# Linking turns is killing me (mainly heelside)



## Poop (Dec 9, 2013)

u just need to practice and if you still cant get it that take some lessons and watch youtube videos if you have to


----------



## hardasacatshead (Aug 21, 2013)

Read this mate. Somebody else asked pretty much precisely the same question a short time ago. 

http://www.snowboardingforum.com/ti...17281-need-help-transition-linking-turns.html


----------



## Weezy32 (Mar 15, 2012)

Even if i am wearing regular shoes i step on my toes and its natural i can easily do it but if i try to get on my heels its awkward and i almost have to push my ass out to do it. No wonder i am having issues with heelside right? Anyway to improve this?


----------



## kaborkian (Feb 1, 2010)

Do you have your own gear, or are you renting?

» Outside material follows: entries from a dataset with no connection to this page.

-- ==== Sys2Proof/Laws/Ops.lean ====
section
/-! SUPPORT. What the shared operations do, said once: traces, the mode encoder, the operands, the
mode-configuration sequence and the runs. -/

namespace Sys2Proof.Machine

/-! Traces. -/

theorem traceEvents_append (a b : List TraceItem) : traceEvents (a ++ b) = traceEvents a ++ traceEvents b := by
  induction a with
  | nil => rfl
  | cons x rest ih => simp [traceEvents, ih]

theorem State.events_of_trace_append {s t : State} {items : List TraceItem} (h : t.trace = s.trace ++ items) :
    t.events = s.events ++ traceEvents items := by
  simp [State.events, h, traceEvents_append]

theorem State.events_of_emit {s t : State} {e : Event} (h : t.trace = s.trace ++ [.event e]) :
    t.events = s.events ++ [e] := State.events_of_trace_append h

theorem State.events_of_trace_eq {s t : State} (h : t.trace = s.trace) : t.events = s.events := by
  simp [State.events, h]

section
variable (s : State)

@[simp] theorem State.emit_events (e : Event) : (s.emit e).events = s.events ++ [e] :=
  State.events_of_emit rfl
@[simp] theorem State.setLine_events (l : Line) (b : Level) : (s.setLine l b).events = s.events ++ [.wr l b] :=
  State.events_of_emit rfl
@[simp] theorem State.wait_events (n : Arg) : (s.wait n).events = s.events ++ [.wait n] :=
  State.events_of_emit rfl
@[simp] theorem State.setRunning_events (b : Level) : (s.setRunning b).events = s.events ++ [.run b] :=
  State.events_of_emit rfl
@[simp] theorem State.finishRespond_events :
    s.finishRespond.events = s.events ++ [.resp s.rspStatus s.rspData] := State.events_of_emit rfl
@[simp] theorem State.respond_events (st : BitVec 2) (d : Arg) :
    (s.respond st d).events = s.events ++ [.resp st d] := State.events_of_emit rfl
@[simp] theorem State.enterRespond_events (st : BitVec 2) (d : Arg) : (s.enterRespond st d).events = s.events := rfl
@[simp] theorem State.accept_events (w : CmdWord) : (s.accept w).events = s.events := rfl
@[simp] theorem State.storeMode_events (m : Mode) : (s.storeMode m).events = s.events := rfl
@[simp] theorem State.loadDefaultPeriod_events : s.loadDefaultPeriod.events = s.events := rfl
@[simp] theorem State.storePeriod_events (p : Arg) : (s.storePeriod p).events = s.events := rfl
@[simp] theorem State.loadPulses_events (n : PulseCount) : (s.loadPulses n).events = s.events := rfl
@[simp] theorem State.countPulse_events : s.countPulse.events = s.events := rfl
@[simp] theorem State.goto_events (f : Fsm) : (s.goto f).events = s.events := rfl
@[simp] theorem State.withRst_events (b : Level) : (s.withRst b).events = s.events := rfl
@[simp] theorem State.withCommands_events (q : List CmdWord) : (s.withCommands q).events = s.events := rfl
@[simp] theorem State.resetEdge_events : s.resetEdge.events = s.events := rfl
@[simp] theorem State.afterReadDir_events : s.afterReadDir.events = s.events :=
  State.events_of_trace_eq (State.afterReadDir_trace s)

end

/-! Latches. -/

@[simp] theorem Lines.get_set (x : Lines) (l l' : Line) (b : Level) :
    (x.set l b).get l' = if l' = l then b else x.get l' := by
  cases l <;> cases l' <;> rfl

/-- Writing the same latch twice leaves the second value. -/
@[simp] theorem Lines.set_set (x : Lines) (l : Line) (a b : Level) : (x.set l a).set l b = x.set l b := by
  cases l <;> rfl

/-! Agreement of states. -/

theorem State.Agrees.refl (s : State) : s.Agrees s := ⟨rfl, rfl⟩

theorem State.Agrees.symm {s t : State} (h : s.Agrees t) : t.Agrees s := ⟨h.1.symm, h.2.symm⟩

theorem State.Agrees.trans {s t u : State} (h : s.Agrees t) (k : t.Agrees u) : s.Agrees u :=
  ⟨h.1.trans k.1, h.2.trans k.2⟩

/-! Operands. -/

theorem modeValid_iff (m : Arg) : modeValid m = true ↔ m.toNat ≤ maxMode := by simp [modeValid]

theorem modeValid_eq_false {m : Arg} (h : 8 < m.toNat) : modeValid m = false := by
  rw [← Bool.not_eq_true, modeValid_iff, maxMode]
  omega

theorem modeOf_toNat {m : Arg} (h : modeValid m = true) : (modeOf m).toNat = m.toNat := by
  have hm := (modeValid_iff m).mp h
  simp only [maxMode] at hm
  simp only [modeOf, BitVec.toNat_setWidth]
  omega

theorem halfPeriod_toNat (p : Arg) : (halfPeriod p).toNat = p.toNat / 2 := by simp [halfPeriod]

theorem halfPeriod_lt (p : Arg) : (halfPeriod p).toNat < 2 ^ 31 := by
  have := p.isLt
  rw [halfPeriod_toNat]
  omega

theorem stepTotal_toNat (n : Arg) : (stepTotal n).toNat = n.toNat := by
  have := n.isLt
  simp only [stepTotal, BitVec.toNat_setWidth]
  omega

/-! The mode encoder. -/

theorem lutRead_valid_iff (a : Mode) : (lutRead a).valid = true ↔ a.toNat ≤ maxMode := by
  revert a; decide

/-! The mode-configuration sequence (R103, R104). -/

section
variable (s : State) (pat : Pattern) (m : Mode)

@[simp] theorem State.driveMode_lines : (s.driveMode pat).lines = cfgLines pat := rfl
@[simp] theorem State.driveMode_events : (s.driveMode pat).events = s.events ++ cfgEvents pat := by
  simp [State.driveMode, cfgEvents]
@[simp] theorem State.cfg_lines : (s.cfg m).lines = cfgLines (lutRead m).pattern := rfl
@[simp] theorem State.cfg_events : (s.cfg m).events = s.events ++ cfgEvents (lutRead m).pattern :=
  State.driveMode_events _ _

end

/-! Runs (R131, R132, R134). -/

section
variable (s : State) (n : PulseCount) (d : Level)

@[simp] theorem State.preamble_lines : (s.preamble d).lines = { s.lines with stby := true, dir := d } := rfl

@[simp] theorem State.preamble_events :
    (s.preamble d).events = s.events ++ [.run true, .wr .stby true, .wait tWake, .wr .dir d] := by
  simp [State.preamble]

@[simp] theorem State.pulseTrain_events :
    (s.pulseTrain n).events = s.events ++ trainEvents n.toNat s.stepPeriod := by
  unfold State.pulseTrain
  split
  · next h => simp [h, trainEvents]
  · rw [State.events_of_trace_append rfl]; simp [traceEvents, TraceItem.events]

theorem State.pulseTrain_lines :
    (s.pulseTrain n).lines = if n = 0 then s.lines else s.lines.set .stck false := by
  unfold State.pulseTrain; split <;> rfl

@[simp] theorem State.pulseTrain_pulseCnt : (s.pulseTrain n).pulseCnt = 0 := by
  unfold State.pulseTrain; split <;> rfl

/-- What a pulse train leaves unchanged. -/
theorem State.pulseTrain_frame :
    (s.pulseTrain n).stepMode = s.stepMode ∧ (s.pulseTrain n).stepPeriod = s.stepPeriod ∧
    (s.pulseTrain n).running = s.running ∧ (s.pulseTrain n).rspValid = s.rspValid ∧
    (s.pulseTrain n).rspStatus = s.rspStatus ∧ (s.pulseTrain n).rspData = s.rspData ∧
    (s.pulseTrain n).fsm = s.fsm ∧ (s.pulseTrain n).padDraws = s.padDraws ∧
    SameSurroundings s (s.pulseTrain n) := by
  unfold State.pulseTrain; split <;> exact ⟨rfl, rfl, rfl, rfl, rfl, rfl, rfl, rfl, rfl, rfl, rfl, rfl⟩

/-- After the preamble's wait the wait counters are zero, and the train keeps them so. -/
theorem State.pulseTrain_counters (h : s.presc = 0) (k : s.unitCnt = 0) :
    (s.pulseTrain n).presc = 0 ∧ (s.pulseTrain n).unitCnt = 0 := by
  unfold State.pulseTrain; split
  · exact ⟨h, k⟩
  · exact ⟨rfl, rfl⟩

theorem State.runPulses_events :
    (s.runPulses n d).events = s.events ++ (runEvents n.toNat d s.stepPeriod ++ [.resp statusOk 0]) := by
  simp [State.runPulses, State.postamble, runEvents, State.preamble]

/-- Everything a run of `n` pulses does (R135, R136, R137). -/
theorem State.runPulses_spec :
    (s.runPulses n d).events = s.events ++ (runEvents n.toNat d s.stepPeriod ++ [.resp statusOk 0]) ∧
    (s.runPulses n d).lines =
      { s.lines with stby := true, dir := d, stck := if n.toNat = 0 then s.lines.stck else false } ∧
    (s.runPulses n d).running = false ∧ (s.runPulses n d).pulseCnt = 0 ∧
    (s.runPulses n d).presc = 0 ∧ (s.runPulses n d).unitCnt = 0 ∧
    (s.runPulses n d).stepMode = s.stepMode ∧ (s.runPulses n d).stepPeriod = s.stepPeriod ∧
    Responded statusOk 0 (s.runPulses n d) ∧ (s.runPulses n d).padDraws = s.padDraws ∧
    SameSurroundings s (s.runPulses n d) := by
  have hz : n.toNat = 0 ↔ n = 0 := ⟨fun h => BitVec.eq_of_toNat_eq (by simpa using h), fun h => by simp [h]⟩
  obtain ⟨hm, hp, -, -, -, -, -, hd, hs⟩ := State.pulseTrain_frame (s.preamble d) n
  obtain ⟨hc, hu⟩ := State.pulseTrain_counters (s.preamble d) n rfl rfl
  refine ⟨State.runPulses_events s n d, ?_, rfl, ?_, hc, hu, hm, hp, ⟨rfl, rfl, rfl, rfl⟩, hd, hs⟩
  · have hl := State.pulseTrain_lines (s.preamble d) n
    rw [show (s.runPulses n d).lines = ((s.preamble d).pulseTrain n).lines from rfl, hl]
    by_cases h : n = 0
    · rw [if_pos h, if_pos (hz.mpr h)]; rfl
    · rw [if_neg h, if_neg (fun k => h (hz.mp k))]; rfl
  · exact State.pulseTrain_pulseCnt (s.preamble d) n

end

/-! What a step can do. -/

/-- Every way a step can answer a next state: a reset edge, the word on the port run whole, an idle
cycle, or one clock cycle of the command in execution. -/
theorem step_cases {s t : State} (h : step s = .next t) :
    (s.rst = true ∧ t = s.resetEdge) ∨
    (s.rst = false ∧ s.rspStatus ≠ statusReserved ∧
      ((s.fsm = .idle ∧ s.commands = [] ∧ t = s) ∨
       (∃ w q, s.fsm = .idle ∧ s.commands = w :: q ∧ runWord w s = .next t) ∨
       (s.fsm ≠ .idle ∧ t = s.cycle))) := by
  unfold step stepBody at h
  split at h
  · next hr => exact .inl ⟨hr, by simpa using h.symm⟩
  · next hr =>
    split at h
    · cases h
    · next hs =>
      refine .inr ⟨by simpa using hr, hs, ?_⟩
      unfold runStep at h
      split at h
      · next hf =>
        split at h
        · next hq => exact .inl ⟨hf, hq, by simpa using h.symm⟩
        · next w q hq => exact .inr (.inl ⟨w, q, hf, hq, h⟩)
      all_goals
        next hf => exact .inr (.inr ⟨by simp [hf], by simpa using h.symm⟩)

/-- The word on the port: its command, or the rejection. -/
theorem runWord_cases {w : CmdWord} {s t : State} (h : runWord w s = .next t) :
    (∃ i, decode w = .ok i ∧ exec i (s.accept w) = .next t) ∨
    (∃ r, decode w = .error r ∧ t = (s.accept w).raise statusIllegalCmd) := by
  unfold runWord at h
  split at h
  · next i hi => exact .inl ⟨i, hi, h⟩
  · next r hr => exact .inr ⟨r, hr, by simpa using h.symm⟩

end Sys2Proof.Machine
end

Regardless, do you know how your foward lean adjust (flad) is set? You could try cranking the flad down for more lean, should help with heel side.


----------



## surfinsnow (Feb 4, 2010)

Don't sweat. Just keep at it. I started out the same way. I could easily make a smooth, arcing cruise over to the left of a trail, transition to toe-side for a smooth arc over to the right side of the trail, and then have to practically stop to go back to heal-side. 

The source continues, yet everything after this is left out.